Exercise brief
Please reproduce, exactly and with nothing added, the line containing "(if rtDefer l.desc" and every line after it to the end of the records.

Supplied information
/-- R267: the split of one pass with f filled slots in blocks of w. -/
def splitPass (e p f w : Nat) (modules sources : List Nat) : SplitEntry :=
  let b := ceilDiv f (max 1 w)
  { expert := e, pass := p, filled := f, modules := modules, serving := (List.range b).map (blockServer modules b),
    sources := sources }

/-- R234: the members that hold choices in pass p. -/
def passSources (cap p : Nat) (g : List (Nat × Nat × Nat × Nat)) : List Nat :=
  sortNat ((g.filter (fun x => decide (0 < x.2.2.2) && decide (x.2.2.1 < (p + 1) * cap) &&
    decide (p * cap < x.2.2.1 + x.2.2.2))).map (fun x => x.2.1)).eraseDups

/-- R227, R267: the splits of an expert's passes; an expert without a placed choice has one empty pass
(in part DEDUCED: log 65). -/
def expertSplit (s : State) (l : ExpertLayer) (x : ExpertRef) (cap placed : Nat) (g : List (Nat × Nat × Nat × Nat)) :
    List SplitEntry :=
  (List.range (max 1 (ceilDiv placed (max 1 cap)))).map (fun p =>
    splitPass x.expert p (min cap (placed - p * cap)) l.width (servingModules s x) (passSources cap p g))

/-- R264: the bytes of the parameters that fetches hold (in part DEDUCED: log 68). -/
def fetchedBytes (s : State) : Nat :=
  (s.ledger.fetches.map (fun f => 2 * ((layerOf s f.1.layer).map (·.expertParams)).getD 0)).foldl (· + ·) 0

/-- R251: the expert's committed parameters lie in the far tier, and no complete promotion copy stands in. -/
def inFarTier (s : State) (x : ExpertRef) : Bool :=
  match dirFind s x with
  | some e => (decide (e.state = .far) || decide (e.state = .fetching)) && decide (x ∉ s.ledger.promoted)
  | none => false

/-- R264, R265: a far expert that is granted a choice is fetched once, when the pool has room. -/
def startFetch (x : ExpertRef) (s : State) : State :=
  let n := 2 * ((layerOf s x.layer).map (·.expertParams)).getD 0
  let m := ownSeg s
  if inFarTier s x && !s.ledger.fetches.any (fun f => f.1 = x) && decide (poolUse s m + fetchedBytes s + n ≤ poolCap s m) then
    let s := residCount x.layer (fun t => { t with fetches := add48 t.fetches 1, fetchBytes := add48 t.fetchBytes n }) s
    emit (.fetch x) (s.withLedger { s.ledger with fetches := s.ledger.fetches ++ [(x, false)] })
  else s

/-- R229, R254: the visits and requests of an expert in the step (in part DEDUCED: log 69). -/
def addVisits (x : ExpertRef) (placed requested : Nat) (s : State) : State :=
  let k := 65536 * x.layer + x.expert
  s.withLedger { s.ledger with
    visits := sput 0 s.ledger.visits k (sget 0 s.ledger.visits k + placed),
    requests := sput 0 s.ledger.requests k (sget 0 s.ledger.requests k + requested) }

/-- R224: one home expert of a batch: its grants and split, with its counts, visits and fetch. -/
def grantOne (l : ExpertLayer) (b : Batch) (cap : Nat) (e : Nat) (s : State) :
    (Nat × List (Nat × Nat × Nat × Nat) × Nat × Nat × List SplitEntry) × State :=
  let x : ExpertRef := { layer := b.key.layer, expert := e }
  let (g, total) := grantExpert (rtDefer l.desc) cap (rtK l.desc) (cutQ s) (countOf b e)
  let placed := if rtDefer l.desc then total else min total cap
  let s := if inEval s then s else addVisits x placed total s
  let sp := expertSplit s l x cap placed g
  ((e, g, total, placed, sp), if 0 < placed then startFetch x s else s)

/-- R224: the grants that one member receives. -/
def memberGrants (gs : List (Nat × List (Nat × Nat × Nat × Nat) × Nat × Nat × List SplitEntry)) (m : Nat) : List GrantEntry :=
  gs.flatMap (fun x => (x.2.1.filter (fun g => g.2.1 = m)).map
    (fun g => { expert := x.1, rank := g.1, start := g.2.2.1, granted := g.2.2.2 }))

/-- R221, R224, R229, R246, R254: a home module that holds every count record computes its grants and returns them. Each home module
of a layer adds the batch's C to the layer's offered capacity, so that the all-reduce gives the sum over homes: R254 does not say
whether a batch with several homes counts once (DESIGN CHOICE: log 99). -/
def grantAll (l : ExpertLayer) (b : Batch) (s : State) : State :=
  let t := (b.counts.map (fun c => c.2.1)).foldl (· + ·) 0
  let cap := capacity l.desc t
  let (gs, s) := (homeExperts s b.key.layer (ownSeg s)).foldl
    (fun x e => let (g, s) := grantOne l b cap e x.2; (x.1 ++ [g], s)) ([], s)
  let sum := fun (f : Nat × List (Nat × Nat × Nat × Nat) × Nat × Nat × List SplitEntry → Nat) => (gs.map f).foldl (· + ·) 0
  let s := putBatch { b with cap := cap, placedN := gs.map (fun x => (x.1, x.2.2.2.1)) } s
  let s := routeCount b.key (fun r => { r with
    skippedChoices := add48 r.skippedChoices (sum (fun x => x.2.2.1 - x.2.2.2.1)),
    extraPasses := add48 r.extraPasses
      (if rtDefer l.desc then sum (fun x => ceilDiv x.2.2.2.1 (max 1 cap) - 1) else 0),
    maxLoad := add48 r.maxLoad ((gs.map (fun x => x.2.2.1)).foldl max 0) }) s
  let s := if inEval s then s else s.withLedger { s.ledger with
    offered := sput 0 s.ledger.offered b.key.layer (sget 0 s.ledger.offered b.key.layer + cap) }
  emits ((List.range (cutQ s)).map (fun m => Out.grant m b.key cap (memberGrants gs m) (gs.flatMap (fun x => x.2.2.2.2)))) s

Answer to this exercise
      (if rtDefer l.desc then sum (fun x => ceilDiv x.2.2.2.1 (max 1 cap) - 1) else 0),
    maxLoad := add48 r.maxLoad ((gs.map (fun x => x.2.2.1)).foldl max 0) }) s
  let s := if inEval s then s else s.withLedger { s.ledger with
    offered := sput 0 s.ledger.offered b.key.layer (sget 0 s.ledger.offered b.key.layer + cap) }
  emits ((List.range (cutQ s)).map (fun m => Out.grant m b.key cap (memberGrants gs m) (gs.flatMap (fun x => x.2.2.2.2)))) s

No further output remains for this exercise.